Swine Flue

Flue

Swine flu is one of those emerging infections that are constantly hunting a majority of human beings. It is basically H1N1 Flu or Swine Flu. Swine flu is the disease of pigs that does not normally affect human beings however there is no compulsion. Nowadays, people are diagnosed with swine flu that is caused by a virus. The symptoms of swine flu are not different from common flu, but it may include body aches, fatigue, chills, cough and headaches.

The Risk Factors of Swine Flu

The swine flu is contagious and can transfer from the affected person to his or her acquaintance. There is no vaccine discovered yet however it is possible to avoid the spread of swine flu from person to person. To treat or to prevent swine flu antiviral medicines are available but the best way is self-precaution. The germs and virus that thrust you to respirator illness, that is influenza, must be prevented. Following ways will be helpful in avoiding the risk:

  • One must cover his or her nose and mouth while coughing or sneezing. A tissue paper or handkerchief can be used for the purpose. One must dispose of the tissue paper or cloth right after usage.
  • Washing and cleaning hands after sneezing and coughing can contribute a lot in saving others from getting the infection. It is suggested that alcohol based hand cleaners must be used to wash.
  • If one goes on touching or rubbing one’s face especially mouth, nose or eyes, the germs will transfer to hands and thereby move to other people. It is best to keep your hands away from your mouth.
  • If someone in your family, friends or acquaintance is suffering form the swine flu avoid to come in contact. In case you come in contact with the patient wash the suspected area thoroughly.
  • In case one has swine flu the best way to limit the infection is to avoid school or office as much as possible.

There are three types of influenza A virus subtypes (H1N1, H3N2 and H1N2) that are circulating worldwide. Before 1998, swine population of United States was widely diagnosed with H1N1. However, the H3N2 subtypes are isolated from the pigs after August 1998.

Veterinary Vaccines

Swine flu is among one of the great problem human beings are facing since recent decades. Inconsistent response is offered by the evolution of virus to the conventional vaccines. The standard swine flu vaccines that are commercially available are only effective in limiting the virus infection when the strain of virus is similar to important cross protection, where custom vaccines that make use of certain isolated viruses are used only in complicated cases.
To control the SIV and the prevention of swine influenza in farms the present vaccine strategies involve the use of a number of bivalent SIV vaccines that are provided on commercial level in United States.

Treatment of Swine Flue

For the prevention of swine flu and its treatment CDC recommends the usage of Relenza (zanamivir) or Tamiflu (oseltamivir). For a person who is sick, the use of antiviral drugs will help him feeling relieved by milding the illness. The antiviral can also help in avoiding serious complications. Treatment can be more effective if the vaccine is provided soon after the diagnosis of symptoms that is within 2 days of symptoms.

Swine Flu Outbreaks in Humans

As a zoonosis in human beings the swine flu is at numerous times reported in the history of mankind. In 1918, flu pandemic in human beings was attributed to the H1N1 that reflected only two probabilities: either zoonosis moved from swine to the humans or from humans to the swine. The available evidence of that time are not sufficient to propose healthy answer to the question.
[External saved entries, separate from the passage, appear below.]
-- ==== Sys2Proof/Machine/Transcoder.lean ====
section
/-! DEFINITION. The base-62 transcoder: START and PUSH (42_base62_transcoder.md R122, R123) and the function of a whole token they
compute, Decode62 (R124). -/

namespace Sys2Proof.Machine

/-- `START` (R122). -/
def execStart (s : State) : StepResult := .next s.clearToken

/-- One valid digit appended (R123): `t = ACC * 62 + d`, a natural number; `OVF` is set when t reaches 2^128 and never cleared
here; `ACC` keeps t modulo 2^128. -/
def State.appendDigit (d : Nat) (s : State) : State :=
  { s with acc := BitVec.ofNat 128 (s.acc.toNat * Config.radix + d)
           ovf := s.ovf || overflows (s.acc.toNat * Config.radix + d) }

/-- One character pushed (R123): an invalid code sets `BADC` and leaves `ACC` and `OVF`. -/
def State.pushChar (c : Byte) (s : State) : State :=
  match digit c with
  | none => { s with badc := true }
  | some d => s.appendDigit d

/-- `PUSH c` (R123). -/
def execPush (c : Byte) (s : State) : StepResult := .next (s.pushChar c)

/-- The digits of a token, or none if a character is not in the alphabet (R124). -/
def tokenDigits : List Byte → Option (List Nat)
  | [] => some []
  | c :: cs =>
    match digit c, tokenDigits cs with
    | some d, some ds => some (d :: ds)
    | _, _ => none

/-- The unbounded value of a digit string: the sum over j of `digit(t[j]) * 62^(n-1-j)` (R124). -/
def digitsValue : List Nat → Nat
  | [] => 0
  | d :: ds => d * Config.radix ^ ds.length + digitsValue ds

/-- `Decode62(t)` (R124): the 16 bytes as the 128-bit integer whose view they are, or the error. -/
def decode62 (t : List Byte) : Except DecodeError Wide :=
  match tokenDigits t with
  | none => .error .invalidTokenCharacter
  | some ds =>
    if digitsValue ds ≥ Config.tokenBound then .error .tokenTooLong else .ok (BitVec.ofNat 128 (digitsValue ds))

end Sys2Proof.Machine
end

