/-! `appendDigit` -/

@[simp] theorem State.appendDigit_k (d : Nat) (s : State) : (s.appendDigit d).k = s.k := rfl
@[simp] theorem State.appendDigit_keyv (d : Nat) (s : State) : (s.appendDigit d).keyv = s.keyv := rfl
@[simp] theorem State.appendDigit_fatal (d : Nat) (s : State) : (s.appendDigit d).fatal = s.fatal := rfl
@[simp] theorem State.appendDigit_hpend (d : Nat) (s : State) : (s.appendDigit d).hpend = s.hpend := rfl
@[simp] theorem State.appendDigit_pendcmd (d : Nat) (s : State) : (s.appendDigit d).pendcmd = s.pendcmd := rfl
@[simp] theorem State.appendDigit_acc (d : Nat) (s : State) : (s.appendDigit d).acc = BitVec.ofNat 128 (s.acc.toNat * Config.radix + d) := rfl
@[simp] theorem State.appendDigit_ovf (d : Nat) (s : State) : (s.appendDigit d).ovf = (s.ovf || overflows (s.acc.toNat * Config.radix + d)) := rfl
@[simp] theorem State.appendDigit_badc (d : Nat) (s : State) : (s.appendDigit d).badc = s.badc := rfl
@[simp] theorem State.appendDigit_work (d : Nat) (s : State) : (s.appendDigit d).work = s.work := rfl
@[simp] theorem State.appendDigit_res (d : Nat) (s : State) : (s.appendDigit d).res = s.res := rfl
@[simp] theorem State.appendDigit_valid (d : Nat) (s : State) : (s.appendDigit d).valid = s.valid := rfl
@[simp] theorem State.appendDigit_err (d : Nat) (s : State) : (s.appendDigit d).err = s.err := rfl
@[simp] theorem State.appendDigit_cmderr (d : Nat) (s : State) : (s.appendDigit d).cmderr = s.cmderr := rfl
@[simp] theorem State.appendDigit_cmds (d : Nat) (s : State) : (s.appendDigit d).cmds = s.cmds := rfl
@[simp] theorem State.appendDigit_rsps (d : Nat) (s : State) : (s.appendDigit d).rsps = s.rsps := rfl
@[simp] theorem State.appendDigit_hreqs (d : Nat) (s : State) : (s.appendDigit d).hreqs = s.hreqs := rfl
@[simp] theorem State.appendDigit_moves (d : Nat) (s : State) : (s.appendDigit d).moves = s.moves := rfl
@[simp] theorem State.appendDigit_freeCount (d : Nat) (s : State) : (s.appendDigit d).freeCount = s.freeCount := rfl

/-! `decodeSucceed` -/

@[simp] theorem State.decodeSucceed_k (s : State) : (s.decodeSucceed).k = s.k := rfl
@[simp] theorem State.decodeSucceed_keyv (s : State) : (s.decodeSucceed).keyv = s.keyv := rfl
@[simp] theorem State.decodeSucceed_fatal (s : State) : (s.decodeSucceed).fatal = s.fatal := rfl
@[simp] theorem State.decodeSucceed_hpend (s : State) : (s.decodeSucceed).hpend = s.hpend := rfl
@[simp] theorem State.decodeSucceed_pendcmd (s : State) : (s.decodeSucceed).pendcmd = s.pendcmd := rfl
@[simp] theorem State.decodeSucceed_acc (s : State) : (s.decodeSucceed).acc = s.acc := rfl
@[simp] theorem State.decodeSucceed_ovf (s : State) : (s.decodeSucceed).ovf = s.ovf := rfl
@[simp] theorem State.decodeSucceed_badc (s : State) : (s.decodeSucceed).badc = s.badc := rfl
@[simp] theorem State.decodeSucceed_work (s : State) : (s.decodeSucceed).work = freeCipherRegs s.freeCount := rfl
@[simp] theorem State.decodeSucceed_res (s : State) : (s.decodeSucceed).res = unpack (decryptWords (ctWords s.acc) s.k) := rfl
@[simp] theorem State.decodeSucceed_valid (s : State) : (s.decodeSucceed).valid = true := rfl
@[simp] theorem State.decodeSucceed_err (s : State) : (s.decodeSucceed).err = 0#3 := rfl
@[simp] theorem State.decodeSucceed_cmderr (s : State) : (s.decodeSucceed).cmderr = s.cmderr := rfl
@[simp] theorem State.decodeSucceed_cmds (s : State) : (s.decodeSucceed).cmds = s.cmds := rfl
@[simp] theorem State.decodeSucceed_rsps (s : State) : (s.decodeSucceed).rsps = s.rsps := rfl
@[simp] theorem State.decodeSucceed_hreqs (s : State) : (s.decodeSucceed).hreqs = s.hreqs := rfl
@[simp] theorem State.decodeSucceed_moves (s : State) : (s.decodeSucceed).moves = s.moves := rfl
@[simp] theorem State.decodeSucceed_freeCount (s : State) : (s.decodeSucceed).freeCount = s.freeCount + 1 := rfl
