-- ==== Sys2Proof/Laws/Transcoder.lean ====
section
/-! SUPPORT. Streaming a token: the states after a list of PUSH commands, and the digit strings of 42_base62_transcoder.md R124. -/

namespace Sys2Proof.Machine

/-- Commands in two parts, the first of which leaves the block ready. -/
theorem execAll_append {a : List Instr} (b : List Instr) {s t : State} (h : execAll a s = .next t) (ht : t.hpend = false) :
    execAll (a ++ b) s = execAll b t := by
  induction a generalizing s with
  | nil => cases h; rfl
  | cons i is ih =>
    cases hp : s.hpend with
    | true =>
      rw [execAll_suspended hp] at h
      cases h
      exact absurd (hp.symm.trans ht) Bool.noConfusion
    | false =>
      rw [execAll_cons hp] at h
      rw [List.cons_append, execAll_cons hp]
      exact ih h

/-- The state after pushing every character of a token. -/
def State.pushAll : List Byte → State → State
  | [], s => s
  | c :: cs, s => State.pushAll cs (s.pushChar c)

/-- A token's PUSH commands. -/
theorem execAll_map_push (tok : List Byte) {s : State} (h : s.hpend = false) :
    execAll (tok.map .push) s = .next (s.pushAll tok) := by
  induction tok generalizing s with
  | nil => rfl
  | cons c cs ih =>
    rw [List.map_cons, execAll_cons h]
    exact ih ((s.pushChar_hpend c).trans h)

/-- Pushing writes `ACC`, `OVF`, `BADC` and nothing else. -/
theorem State.pushAll_frame (tok : List Byte) (s : State) :
    s.pushAll tok = { s with acc := (s.pushAll tok).acc, ovf := (s.pushAll tok).ovf, badc := (s.pushAll tok).badc } := by
  induction tok generalizing s with
  | nil => rfl
  | cons c cs ih =>
    simp only [State.pushAll]
    rw [ih, State.pushChar_frame]

/-- `BADC` after pushing a token. -/
theorem State.pushAll_badc (tok : List Byte) (s : State) :
    (s.pushAll tok).badc = true ↔ s.badc = true ∨ ∃ c ∈ tok, digit c = none := by
  induction tok generalizing s with
  | nil => simp [State.pushAll]
  | cons c cs ih =>
    simp only [State.pushAll, ih]
    cases hd : digit c with
    | none => simp [State.pushChar_of_none hd, hd]
    | some d => simp [State.pushChar_of_digit hd, hd, State.appendDigit]

/-- A token has no digit string exactly if a character is outside the alphabet. -/
theorem tokenDigits_eq_none (tok : List Byte) : tokenDigits tok = none ↔ ∃ c ∈ tok, digit c = none := by
  induction tok with
  | nil => simp [tokenDigits]
  | cons c cs ih =>
    simp only [tokenDigits]
    cases hd : digit c <;> cases ht : tokenDigits cs <;> simp_all

/-- The digit string of a nonempty token. -/
theorem tokenDigits_cons {c : Byte} {cs : List Byte} {ds : List Nat} (h : tokenDigits (c :: cs) = some ds) :
    ∃ d es, digit c = some d ∧ tokenDigits cs = some es ∧ ds = d :: es := by
  simp only [tokenDigits] at h
  cases hd : digit c <;> cases ht : tokenDigits cs <;> simp_all

/-- One digit for each character. -/
theorem tokenDigits_length {tok : List Byte} {ds : List Nat} (h : tokenDigits tok = some ds) : ds.length = tok.length := by
  induction tok generalizing ds with
  | nil => simp only [tokenDigits, Option.some.injEq] at h; subst h; rfl
  | cons c cs ih =>
    obtain ⟨d, es, -, ht, rfl⟩ := tokenDigits_cons h
    rw [List.length_cons, List.length_cons, ih ht]

/-- A value of n digits is below 62^n. -/
theorem digitsValue_lt {tok : List Byte} {ds : List Nat} (h : tokenDigits tok = some ds) : digitsValue ds < 62 ^ ds.length := by
  induction tok generalizing ds with
  | nil => simp only [tokenDigits, Option.some.injEq] at h; subst h; simp [digitsValue]
  | cons c cs ih =>
    obtain ⟨d, es, hd, ht, rfl⟩ := tokenDigits_cons h
    have h1 := ih ht
    have h2 := digit_lt hd
    simp only [digitsValue, Config.radix, List.length_cons] at *
    have : d * 62 ^ es.length ≤ 61 * 62 ^ es.length := Nat.mul_le_mul_right _ (by omega)
    rw [Nat.pow_succ]
    omega

end Sys2Proof.Machine
end

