/-- A DECODE with the key held that leaves `VALID` set is the successful one. -/
theorem eq_decodeSucceed_of_exec_decode {s t : State} (hk : s.keyv = true) (he : exec .decode s = .next t)
    (hv : t.valid = true) : t = s.decodeSucceed := by
  obtain rfl : s.decodeStages = t := by simpa only [exec_decode_of_held hk, Host.Outcome.next.injEq] using he
  exact State.decodeStages_of_valid hv

/-- Settles O50: both halves of `PT` are one function, `decryptHalf`, of the half of `ACC` and the key. -/
theorem blocksDecryptIndependently : Obligations.BlocksDecryptIndependently := by
  intro s s' t t' hk hk' hkey he he' hv hv'
  obtain rfl := eq_decodeSucceed_of_exec_decode hk he hv
  obtain rfl := eq_decodeSucceed_of_exec_decode hk' he' hv'
  simp only [← Prod.mk.injEq, State.decodeSucceed_first_half, State.decodeSucceed_second_half, ← hkey]
  exact ⟨congrArg (decryptHalf · s.k), congrArg (decryptHalf · s.k), congrArg (decryptHalf · s.k)⟩

end Sys2Proof.Machine
end

section
/-! PROOFS. The family 45_decode_read.md: what RD cannot reach (R186), and NOP (R187). -/

namespace Sys2Proof.Machine

/-- The state a command answers is `execTo`'s. -/
theorem eq_execTo_of_exec {i : Instr} {s t : State} (h : exec i s = .next t) : t = execTo i s :=
  Host.Outcome.next.inj (h.symm.trans (exec_eq_next i s))

/-! The registers RD cannot reach -/

/-- `s` with other contents in the registers RD cannot reach: the key, `HPEND`, `PENDCMD` and the cipher working registers (R186). -/
def State.withHidden (k : Words4) (h : Bool) (p : PendCmd) (w : CipherRegs) (s : State) : State :=
  { s with k := k, hpend := h, pendcmd := p, work := w }

@[simp] theorem State.withHidden_rsps (k : Words4) (h : Bool) (p : PendCmd) (w : CipherRegs) (s : State) :
    (s.withHidden k h p w).rsps = s.rsps := rfl

/-- No select names a word of a hidden register (20_memory.md R61): STATUS has `KEYV` and not the key. -/
theorem selectWord_withHidden (k : Words4) (h : Bool) (p : PendCmd) (w : CipherRegs) (s : State) (r : Select) :
    selectWord (s.withHidden k h p w) r = selectWord s r := by
  cases r <;> rfl

/-- RD neither reads nor writes the hidden registers, also for a select 16 to 255. -/
theorem execTo_rd_withHidden (k : Words4) (h : Bool) (p : PendCmd) (w : CipherRegs) (s : State) (sel : Byte) :
    execTo (.rd sel) (s.withHidden k h p w) = (execTo (.rd sel) s).withHidden k h p w := by
  simp only [execTo]
  cases selectOf sel with
  | some r => exact congrArg (State.respond · (s.withHidden k h p w)) (selectWord_withHidden k h p w s r)
  | none => rfl

/-- Settles O44: the two end states are `execTo`'s, and RD commutes with replacing the hidden registers. -/
theorem readsCannotReachKey : Obligations.ReadsCannotReachKey := by
  intro s t t' sel k h p w ht ht'
  obtain rfl := eq_execTo_of_exec ht
  obtain rfl : t' = execTo (.rd sel) (s.withHidden k h p w) := eq_execTo_of_exec ht'
  rw [execTo_rd_withHidden, State.withHidden_rsps]

/-! NOP -/

/-- A suspended block takes no word of the host (20_memory.md R57). -/
theorem hostMove_of_suspended {s : State} (h : s.hpend = true) : hostMove s = .next s := by
  simp [hostMove, State.cmdReady, h]

/-- While the block is suspended the host's step only uses up the move. -/
theorem step_of_suspended {s : State} {ms : List Move} (h : s.hpend = true) (hn : HostMovesNext s ms) :
    step s = .next { s with moves := ms } :=
  (step_of_hostMovesNext hn).trans (hostMove_of_suspended (s := { s with moves := ms }) h)

/-- Settles O21: the word has NOP's fields; NOP's end state is the state itself; whatever the word, a suspended block does not
take it. -/
theorem nopLeavesEverything : Obligations.NopLeavesEverything :=
  ⟨decode_eq_command_iff.2 (by decide), exec_eq_next .nop, fun _ _ _ h hn _ => step_of_suspended h hn⟩

end Sys2Proof.Machine
end

section
/-! PROOFS. The family 46_host_lookup_and_profile.md: the names of codes (R201), the lender (R202), and the host's outcome from the
words RD delivers (R204, R205, R207). -/
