-- ==== Sys2Proof/Safety.lean ====
section
/-! DEFINITION. What a good state is (spec 10_state.md R26, R30), and what a safe run is. -/

namespace Sys2Proof.Machine

/-- R26: the invariants of the StreamingDecoder's registers, and the canonical form of `SD.ACC`. -/
structure SdInv (c : Config) (r : SdRegs) : Prop where
  /-- R26 (a). -/
  ovh_pos : 1 ≤ r.ovh.toNat
  /-- R26 (b). -/
  cpy_le : r.cpy.toNat ≤ r.ovh.toNat - 1
  /-- R26 (c). -/
  len_le : ∀ cap, c.accCap = some cap → r.len ≤ cap
  /-- R26 (d); with `ACC_CAP = inf`, `SD.OVF` is always 0 (R25). -/
  ovf_full : r.ovf = true → c.accCap = some r.len
  /-- The model's own (notes/assumptions/7.md): `SD.ACC` is in canonical form. -/
  acc_wf : Memory.wf r.acc = true
  /-- R26 (e): the positions that hold a value are those below `SD.LEN`. -/
  acc_holds : ∀ a, (Memory.read r.acc a).isSome = decide (a < r.len)

/-- R30: between commands every transient working register is `⊥`. -/
def Quiet (s : State) : Prop := s.enc = none ∧ s.dec = none ∧ s.feed = none

/-- A good state: what holds of the core between any two commands. -/
structure Inv (s : State) : Prop where
  sd : SdInv s.config s.sd
  quiet : Quiet s

/-- R37: an item of the output ports with every payload byte of an event taken as 0x00: what is left is the
event's kind, its cause, the length of its payload and its place; a response stands whole. -/
def hidePayload : Output → Output
  | .event (.frame p) => .event (.frame (p.map fun _ => 0x00#8))
  | .event (.ferr cause p) => .event (.ferr cause (p.map fun _ => 0x00#8))
  | .response r => .response r

/-- The issuer's commands one after another, each whole before the next (R49). -/
def runCommands : List Instr → State → Result
  | [], s => .next s
  | i :: is, s => andThen (exec i s) (runCommands is)

/-- The core runs `n` steps without a fault or a refusal (R209). -/
def SafeFor (n : Nat) (s : State) : Prop := ∃ t, Host.Core.run Sys2Proof.core n s = .next t

end Sys2Proof.Machine
end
The United States an army recruit at Fort Dix started to feel tired and sick, in 1976. The soldier dies the very next day where four of his colleagues were hospitalized. After the 2 weeks of his deaths, doctors pronounce swine flu to be the cause of his death and associated the strain of flu to the 1918 flu pandemic.

The latest strains of swine flu 2009 involve the re-assortment of few strains of influenza A subtype of virus H1N1. The prime genetic characteristics of these swine flu virus was also detected in the United States pigs in 1999. The source of this swine outbreak is unknown and there are a number of theories pointing out one factor or another. Some people believe that Asian and European strains migrated to the Mexico by the virtue of people or birds and combined with the strains of North America in the pig factory farms of Mexico before moving to the farm workers.

Efforts are made to curb the influenza but currently it seems impossible to deal with an issue of unknown roots. The best way to avoid death by swine flu is proper care and vaccine before getting the infection. Research is going on in the field of vaccines and the solution will be hopefully available in the early years of next decade.